Когда войско выступает за какого-нибудь вождя, это не всегда происходит по указке этого вождя… Ты — человек, обладающий властью удержать Британию после меня, а поскольку ты низкорожденный, я не могу формально назначить тебя своим преемником перед Советом. Но я могу по крайней мере развязать тебе руки, чтобы ты сам завоевал престол Верховного короля.

— Думаю, я все равно не понимаю, — медленно сказал я.

— Нет? Если я умру, не назначив преемника, большинство обратится к тебе, как к чему-то само собой разумеющемуся, а остальное будет в твоих руках. Поэтому мне следует постараться умереть внезапно, чтобы у меня не было времени назвать наследника. Полагаю, это доставит некоторое неудобство Совету, но…

Я вскочил на ноги.

— Мой Бог! Амброзий! Ты повредился в уме! Оставить нас, не назвав наследника… это значит оставить Британию раздираемой на части внутренней войной в то самое время, когда наша единственная надежда — это стоять вместе… ты не мог подумать… ты…

Он сидел в тяжелом резном кресле и смотрел на меня снизу вверх, откинув голову назад, и его глаза на умирающем лице были ясными и решительными.

— О да, я подумал… я не игрок по натуре, Артос, но я могу бросить кости, когда это необходимо. Я прекрасно знаю, что при этом я играю на самую высокую ставку в своей жизни и что если я проиграю, Британия распадется на части, как прогнившее яблоко, и будет открыта для полчищ варваров; но если я выиграю, у нас будет еще несколько лет, чтобы продолжать борьбу. И я верю, что я выиграю, — по крайней мере, с большей вероятностью, чем если бы я оставил после себя Кадора из Думнонии, — в его голос вкралась тень безрадостного смеха. — Жаль, что, согласно природе вещей, меня здесь не будет, и я не узнаю, выиграл я или проиграл; выбросил я Венеру или Собаку.

— Я по-прежнему думаю, что это безумие.

— Может быть, и безумие; но другого пути нет. Сядь, Артос, и послушай меня еще немного, потому что у нас не вся жизнь впереди.

Я сел, чувствуя себя так, словно получил удар между глаз, и все это время ощущая на себе хмурый, оценивающий взгляд старого Аквилы.

— Я слушаю, Амброзий.

— Итак. Ты не хуже меня знаешь, что приближающаяся кампания вряд ли пойдет по схеме последних нескольких лет.

Я кивнул:

— Об этом говорит каждый пролетающий ветерок. И, однако, непонятно, почему это должно случиться именно сейчас, в этом году и ни в каком другом, если это не случилось пять лет назад.
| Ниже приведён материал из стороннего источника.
-- ==== Sys2Proof/Machine/PowerOps.lean ====
section
/-! DEFINITION. Pace, voltage and throttling (chapter 02), shared by the windows, the samples and the
engines: R45–R57, R63–R66. -/

namespace Sys2Proof.Machine

/-! ### Voltage -/

/-- A voltage index asked for (R46, R57): a raise at once; a lowering at the next boundary, and not
within 100 ms of a late beat. -/
def setIndex (s : State) (n i : Nat) : State :=
  let x := domain s n
  let i := if heldAtCeiling s n then ceilingIndex (domainClass n) else clampIndex n i
  if i ≥ x.vindex then setDomain s n { x with vindex := i, vnext := none }
  else if now s < x.holdUntil then s
  else if atBoundary s n then setDomain s n { x with vindex := i, vnext := none }
  else setDomain s n { x with vnext := some i }

/-! ### Pace -/

/-- Entry i of a domain's pace table (R50). -/
def paceEntry (x : Domain) (i : Nat) : PaceEntry := tget {} x.table i

/-- Relied pace at index i (R51): a fraction kept exact as numerator and denominator. While the table's PACE at the
present index is 0, where R51 divides by it, k is taken as 1 (DESIGN CHOICE, notes/assumptions/91.md). -/
def reliedPace (x : Domain) (i : Nat) : Nat × Nat :=
  let here := (paceEntry x x.vindex).pace
  if here = 0 || x.live ≥ here then ((paceEntry x i).pace, 1)
  else ((paceEntry x i).pace * x.live, here)

/-- Guard of a class [0.1 %] (R51). -/
def guardOf (s : State) : VClass → Nat
  | .a => s.pwr.guardA | .s => s.pwr.guardS | .h => s.pwr.guardH | _ => 0

/-- The guarded voltage (R51) for a required pace of num/den Mbeat/s: the lowest index whose relied pace is at least
the required pace × (1 + guard); the ceiling when none is. -/
def guardedIndex (s : State) (n num den : Nat) : Nat :=
  let x := domain s n
  let c := ceilingIndex (domainClass n)
  ((List.range (c + 1)).find? fun i =>
    (paceEntry x i).tag != 0 &&
      (let r := reliedPace x i
       1000 * r.1 * den ≥ num * (1000 + guardOf s (domainClass n)) * r.2)).getD c

/-- Required pace of a domain (R53) [Mbeat/s] as a fraction: the largest ratio of beats to the interval from release
tick to release tick, in reference periods of 6.4 ns. None: the domain has no paced work. -/
def requiredPace (sched : List (Nat × Nat × Nat)) (n : Nat) : Option (Nat × Nat) :=
  ((sched.filter fun t => t.1 == n && t.2.2 != 0).map (·.2)).foldl (fun m t =>
    let r := (625 * t.1, 4 * t.2)
    match m with
    | none => some r
    | some q => if r.1 * q.2 > q.1 * r.2 then some r else some q) none

/-! ### Sensors (R47, R48) -/

/-- Twice the median of a list of readings. -/
def median2 (rs : List Nat) : Nat :=
  let l := sortBy (fun a b => decide (a ≤ b)) rs
  l.getD (l.length / 2) 0 + l.getD ((l.length - 1) / 2) 0

/-- A reading differs from the median by more than 10 % (R48). -/
def deviates (m2 r : Nat) : Bool :=
  (2 * r > m2 && (2 * r - m2) * 10 > m2) || (2 * r < m2 && (m2 - 2 * r) * 10 > m2)

/-- One more sample of a domain's sensors: the samples in a row in which each has deviated (R48). -/
def countDeviations (t : Tbl Nat) (rs : List Nat) : Tbl Nat :=
  (List.range rs.length).foldl (fun t i =>
    tset 0 t i (if deviates (median2 rs) (rs.getD i 0) then tget 0 t i + 1 else 0)) t

/-- Lowest reading of the sensors that are not excluded (R47). -/
def lowest (excluded rs : List Nat) : Option Nat :=
  ((List.range rs.length).filter fun i => !excluded.contains i).foldl (fun m i =>
    some (match m with | some x => Nat.min x (rs.getD i 0) | none => rs.getD i 0)) none

/-- Sensors of a domain (R47). -/
def sensorCount (n : Nat) : Nat :=
  match domainClass n with
  | .a => 8 | .s => 4 | .h => 4 | _ => 0

/-- A unit suspect (R400) with what follows for a lease (R257). -/
def suspectUnit (s : State) (u : Nat) : State :=
  let s := markSuspect s u
  if u < 32 && (engine s (u % 16)).leased then leaseReplan s (u % 16) else s

/-- Sensor i of a domain is excluded (R48): with more than two, SENSOR_FAULT, the ceiling, a record, and the domain's
matrix engine, element engine or host cores suspect. -/
def excludeSensor (s : State) (n i : Nat) : State :=
  let x := domain s n
  let s := setDomain s n { x with excluded := x.excluded ++ [i] }
  if x.excluded.length < 2 || x.sensorFault then s
  else
    let s := modDomain s n fun x => { x with
      sensorFault := true, vindex := ceilingIndex (domainClass n), vnext := none }
    let s := raise s { code := 0x007, severity := 3, die := domainDie n, domain := n, d0 := i, d1 := 1 }
    ((domainUnits n).filter fun u => u < 32 || (96 ≤ u && u < 112)).foldl suspectUnit s

/-! ### Late beats -/

/-- A late beat of a domain (R57): counted, one voltage step up, not lowered for 100 ms, radio work
first at the next boundary; at the ceiling its time counts toward PACE_FAULT. -/
def lateBeat (s : State) (n : Nat) : State :=
  let x := domain s n
  let top := ceilingIndex (domainClass n)
  setDomain s n { x with
    late := x.late.add 0x7FFFFFFF 1
    vindex := Nat.min top (x.vindex + 1)
    vnext := none
    holdUntil := now s + 100 * ticksPerMs
    radioFirst := true
    lates := if x.vindex ≥ top then
        (x.lates.filter fun t => since s t ≤ ticksPerS) ++ [now s]
      else x.lates }

/-- An operand wait of a domain (R56). -/
def operandWait (s : State) (n : Nat) : State :=
  modDomain s n fun x => { x with wait := x.wait.add 0x7FFFFFFF 1 }

/-- The bound of a core rail holds back tenant passes of a die (R448, R444): 350 W in the last window or
310 W over ten. VIN_CORE_A feeds the dies of even index, VIN_CORE_B the others. -/
def railBound (s : State) (d : Nat) : Bool :=
  let es := s.pwr.rails.map fun r => if d % 2 = 0 then r.1 else r.2
  es.headD 0 > 350 || es.sum > 3100

/-! ### Throttling -/

/-- Budget B of the window [mJ] (R60): the cap times 1 ms. -/
def budgetB (s : State) : Nat := s.pwr.cap

/-- A temperature sensor of a die has failed (R64). -/
def dieTempFault (s : State) (d : Nat) : Bool :=
  (List.range (dieDomains d)).any fun i => (domain s (dieDomain0 d + i)).tempFault

/-- Entry condition of a throttle level 1–3 on a die (R64, R65). -/
def tableCond (s : State) (d level : Nat) : Bool :=
  let t := (diePwr s d).tj
  let p := s.pwr
  match level with
  | 1 => t ≥ p.tempThrottle || p.debt * 10 > budgetB s || dieTempFault s d
  | 2 => t ≥ p.tempThrottle + 3 || p.debt * 4 > budgetB s || dieTempFault s d
  | _ => t ≥ p.tempStop || dieTempFault s d

/-- A level is asked for (R65), level 1 by the supply sag too (R68). -/
def entryCond (s : State) (d level : Nat) : Bool := tableCond s d level || (level == 1 && s.pwr.sag)

/-- Entry temperature of a level (R65). -/
def entryTemp (s : State) (level : Nat) : Nat :=
  match level with
  | 1 => s.pwr.tempThrottle | 2 => s.pwr.tempThrottle + 3 | _ => s.pwr.tempStop

/-- The highest level whose entry condition holds (R65). -/
def entryLevel (s : State) (d : Nat) : Nat :=
  if entryCond s d 3 then 3 else if entryCond s d 2 then 2 else if entryCond s d 1 then 1 else 0

/-- A die's level set; domains at a boundary take it now (R66). -/
def setLevel (s : State) (d level : Nat) : State :=
  let old := (diePwr s d).level
  let s := setDiePwr s d { diePwr s d with
    level := level, held1 := level != 0 && ((diePwr s d).held1 || level > 1 || tableCond s d 1) }
  let s := (List.range (dieDomains d)).foldl (fun s i =>
    if atBoundary s (dieDomain0 d + i) then takeThrottle s (dieDomain0 d + i) else s) s
  if level = 3 && old < 3 then
    raise s { code := 0x00B, severity := 0, die := d, d0 := (diePwr s d).tj }
  else s

/-- THROTTLE_ENTER (R65): a die goes up to the highest level whose entry condition holds; a cause of R65 at level 1
outlasts the sag (R68). -/
def enterThrottle (s : State) (d : Nat) : State :=
  if entryLevel s d > (diePwr s d).level then setLevel s d (entryLevel s d)
  else if (diePwr s d).level != 0 && tableCond s d 1 then setDiePwr s d { diePwr s d with held1 := true }
  else s

def enterThrottles (s : State) : State := (List.range 8).foldl enterThrottle s

/-! ### Active beats (R58) -/

/-- Active beats added to those of the window that have the same purpose. -/
def addActive : List Active → Active → List Active
  | [], a => [a]
  | b :: rest, a =>
    if b.domain == a.domain && b.sleeve == a.sleeve && b.job == a.job && b.gen == a.gen && b.radio == a.radio then
      { b with beats := b.beats + a.beats, est := b.est + a.est } :: rest
    else b :: addActive rest a

def noteActive (s : State) (a : Active) : State :=
  { s with pwr := { s.pwr with active := addActive s.pwr.active a } }

/-- Beats of a context's pass or descriptor in some domains of its engine; the lease context's are radio's. -/
def noteBeats (s : State) (ns : List Nat) (x : Slot) (lease : Bool) (beats est : Nat) : State :=
  ns.foldl (fun s n => noteActive s { domain := n, sleeve := x.sleeve, job := x.job, gen := (job s x.job).gen
                                      radio := lease, beats := beats, est := est }) s

/-- Beats of a referee pass or a fitting on a matrix or element engine: device overhead (R58). -/
def noteOverhead (s : State) (u beats : Nat) : State :=
  if u < 16 then noteBeats s ((engineDomains u).take 2) {} false beats 0
  else if u < 32 then noteBeats s ((engineDomains (u % 16)).drop 1) {} false beats 0
  else s

end Sys2Proof.Machine
end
Мы достаточно ясно показали варварам, что в решающем сражении с хотя бы приблизительно равной численностью мы можем изрубить их на куски с помощью нашей конницы; и они должны знать, потому что их разведчики не дураки, что мы неуклонно наращиваем мощь наших конных отрядов.

— Может быть, именно поэтому они решили бросить против нас все свои силы, прежде чем будет слишком поздно, — он деликатными пальцами счистил еще одну полоску коричневой скорлупы с кремового ядра давно остывшего каштана. — Сдается мне, саксы наконец-то учатся действовать сообща. Несомненно, те сношения, что велись всю зиму между королевством кантиев и Истсэксом, должны указывать именно на это.

Капитан телохранителей улыбнулся, глядя в огонь поверх своего длинного крючковатого носа, и подцепил кинжалом дымящийся каштан.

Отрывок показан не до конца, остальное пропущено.